Rc example. Consider this example code—it has a Bird struct and a House struct. The Bird is stored inside the House. But the Bird will be used elsewhere in the program.
So We need a Rc around the Bird. And because the Bird may be modified, we place it in a RefCell.
Info Rc and RefCell are the single-threaded equivalents of Arc and Mutex. They have a similar purpose of enabling multiple uses of data.

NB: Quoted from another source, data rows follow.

-- ==== Sys2Proof/Tests/Slice0.lean ====
section
/-! SUPPORT. Tests. Words and expected values are those of spec/30_encoding.md and spec/95_test_vectors.md (named in
each comment), not the model's own answers. `P = 4` and the defaults throughout, as there. The last part gives, for
the hypotheses of each statement, a state and operands that meet them. -/

namespace Sys2Proof.Tests

open Sys2Proof Sys2Proof.Machine

/-- Whether `r` is a next state of which `p` holds. -/
def got (r : Result) (p : State → Bool) : Bool :=
  match r with
  | .next t => p t
  | _ => false

/-- Whether `r` is the fault `f`. -/
def faults (r : Result) (f : Fault) : Bool :=
  match r with
  | .fault x => x == f
  | _ => false

/-- Whether `r` is the refusal `f`. -/
def refuses (r : Result) (f : Refusal) : Bool :=
  match r with
  | .refused x => x == f
  | _ => false

theorem exists_of_got {r : Result} {p : State → Bool} (h : got r p = true) : ∃ t, r = .next t ∧ p t = true := by
  cases r <;> simp_all [got]

/-- An IDLE framer in a session of mode `m` at sample `i`, with `prev` before it and its last edge at `last`. -/
def idleAt (m : Bool) (i : Nat) (prev : Bool) (last : Int) : State :=
  { State.reset with
    cfg := ⟨m, false, false⟩, sessionOpen := true, sampleIndex := i, prevSample := prev, lastEdgeIndex := last }

/-- The same in PREAMBLE. -/
def preambleAt (i : Nat) (prev : Bool) (last : Int) : State :=
  { idleAt false i prev last with fstate := .preamble }

/-- A framer in RECEIVE, mode `m`, at the instant `i`, with `n` bits received in `shift`. -/
def receiveAt (m : Bool) (i n : Nat) (prev : Bool) (shift : Byte) : State :=
  { idleAt m i prev 24 with fstate := .receive, nextBit := i, bitsReceived := n, shift := shift }

/-- A packet framer at the last bit of a payload byte (V9, V10). -/
def payloadAt (i n : Nat) (shift : Byte) (length : Nat) (payload : List Byte) : State :=
  { receiveAt false i n false shift with length := length, payload := payload }

/-! ## WellFormed: each check refuses an ill-formed term -/

/-- 43_host_ops.md R229 -/
theorem test_wf_reserved111 : (Instr.reserved111 0x00#8).wellFormed = false := by decide

/-- 30_encoding.md R94: `D = 1` only in RECEIVE -/
theorem test_wf_due_outside_receive :
    (Instr.pIdleQuiet false true false false false).wellFormed = false
      ∧ (Instr.pPreEdgeLost false true false).wellFormed = false
      ∧ (Instr.cIdleRise true false false false).wellFormed = false := by decide

/-- 30_encoding.md R94: `L = 1` only in Character RECEIVE -/
theorem test_wf_stop_outside_character_receive :
    (Instr.pRxBit false false true false false).wellFormed = false
      ∧ (Instr.pPreEdgeExtend false false true).wellFormed = false
      ∧ (Instr.cIdleFall false true false false).wellFormed = false := by decide

/-- 30_encoding.md R94: no window without an edge -/
theorem test_wf_window_without_edge :
    (Instr.pIdleQuiet false false false true false).wellFormed = false
      ∧ (Instr.cRxData false false false true).wellFormed = false := by decide

/-- 30_encoding.md R94: never both windows -/
theorem test_wf_both_windows :
    (Instr.pPreEdgeStart true false false true).wellFormed = false
      ∧ (Instr.pIdleEdgeSync1 true false false true).wellFormed = false
      ∧ (Instr.cRxStopOk true true true).wellFormed = false := by decide

/-- 30_encoding.md R95 -/
theorem test_wf_reserved_keys :
    (Instr.stepkeyReserved false false false false false false false).wellFormed = false
      ∧ (Instr.stepkeyReservedCharPre false false false false false false).wellFormed = false := by decide

/-- 00_scope.md R17 and the ranges of R7, R15, R16: one violation each -/
theorem test_params_refused :
    paramsValid (Config.withPeriod 4) = true
      ∧ paramsValid (Config.withPeriod 0) = false
      ∧ paramsValid { Config.withPeriod 4 with firstOffset := 0 } = false
      ∧ paramsValid { Config.withPeriod 4 with maxLen := 0 } = false
      ∧ paramsValid { Config.withPeriod 4 with maxLen := 257 } = false
      ∧ paramsValid { Config.withPeriod 4 with tolNum := 2, tolDen := 1 } = false
      ∧ paramsValid { Config.withPeriod 4 with tolDen := 0 } = false
      ∧ paramsValid { Config.withPeriod 4 with initLastEdge := 1 } = false
      ∧ paramsValid { Config.withPeriod 4 with indexWidth := some 0 } = false := by decide
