-- ==== Sys2Proof/Config.lean ====
section
/-! DEFINITION. What one implementation of the core fixes and the spec leaves open (00_scope.md R21). -/

namespace Sys2Proof

/-- The implementation parameters of R21 that outlive construction.
`REG_INIT` and `MEM_INIT` are the two arguments of `Machine.construct`; this one is read by every PUTS, so it
is carried in `Machine.State.params`, which nothing writes. It is never fixed in a meaning: a statement about PUTS is
about both values (92_eei_decisions.md D19: "a claim about PUTS output holds only if it holds for both values"). -/
structure Params where
  /-- `PUTS_START_OFFSET : {0, 1}`: PUTS starts at R0 plus this offset (45_trap.md R208). -/
  putsStartOffset : Fin 2
  deriving DecidableEq, Repr

end Sys2Proof
end

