-- ==== Sys2Proof/Machine/Platform.lean ====
section
/-! DEFINITION. The numbers of this core, each named once (93_implementation_defined.md I18: "keep as named constants"). -/

namespace Sys2Proof.Machine

/-- PC at construction and after `reset()` (10_state.md R54). -/
def bootAddress : Word := 0x3000#16

/-- Number of cells of the address space (20_memory.md R60). -/
def memorySize : Nat := 65536

/-- KBSR, the keyboard status register (10_state.md R43). -/
def kbsrAddr : Word := 0xFE00#16

/-- KBDR, the keyboard data register (10_state.md R44). -/
def kbdrAddr : Word := 0xFE02#16

/-- READY, bit 15 of KBSR (10_state.md R43). -/
def readyMask : Word := 0x8000#16

/-- The word a cell holds that nothing has written: the value the spec recommends for `MEM_INIT`, and R282's value of
KBSR and KBDR. DESIGN CHOICE, unsafe, log entry 2. -/
def memInitWord : Word := 0x0000#16

/-- The value of R0-R7 that the spec recommends for `REG_INIT` (10_state.md R53). DESIGN CHOICE, unsafe, log entry 1. -/
def regInitWord : Word := 0x0000#16

/-- The value of `PUTS_START_OFFSET` in the reset state, the one the spec recommends (R21).
DESIGN CHOICE, unsafe for a claim that rests on it, log entry 3. -/
def paramsInit : Params := { putsStartOffset := 0 }

/-- Trap vector GETC (45_trap.md R201). -/
def getcVector : Byte := 0x20#8

/-- Trap vector OUT (R201). -/
def outVector : Byte := 0x21#8

/-- Trap vector PUTS (R201). -/
def putsVector : Byte := 0x22#8

/-- Trap vector HALT (R201). -/
def haltVector : Byte := 0x25#8

end Sys2Proof.Machine
end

use std::cell::RefCell; use std::rc::Rc; struct Bird { feathers: i32 } struct House { bird_in_house: Rc<RefCell<Bird>> } fn main() { // Put reference-counted bird in the house. // ... Use RefCell in the Rc to allow the bird to be mutated. let h = House { bird_in_house: Rc::new(RefCell::new(Bird { feathers: 10 }))}; let mut b = h.bird_in_house.borrow_mut(); b.feathers += 1; println!("FEATHERS: {}", b.feathers); }
RefCell example. We can use RefCell without an Rc. With RefCell, we can pass a struct as a reference, and then gain write access to a field on the struct.
Here We have a container struct. In main, we pass a Container instance as a reference to the add() function.
Then In add() we use borrow_mut on the RefCell field. We can then mutate the field (we push to the vector).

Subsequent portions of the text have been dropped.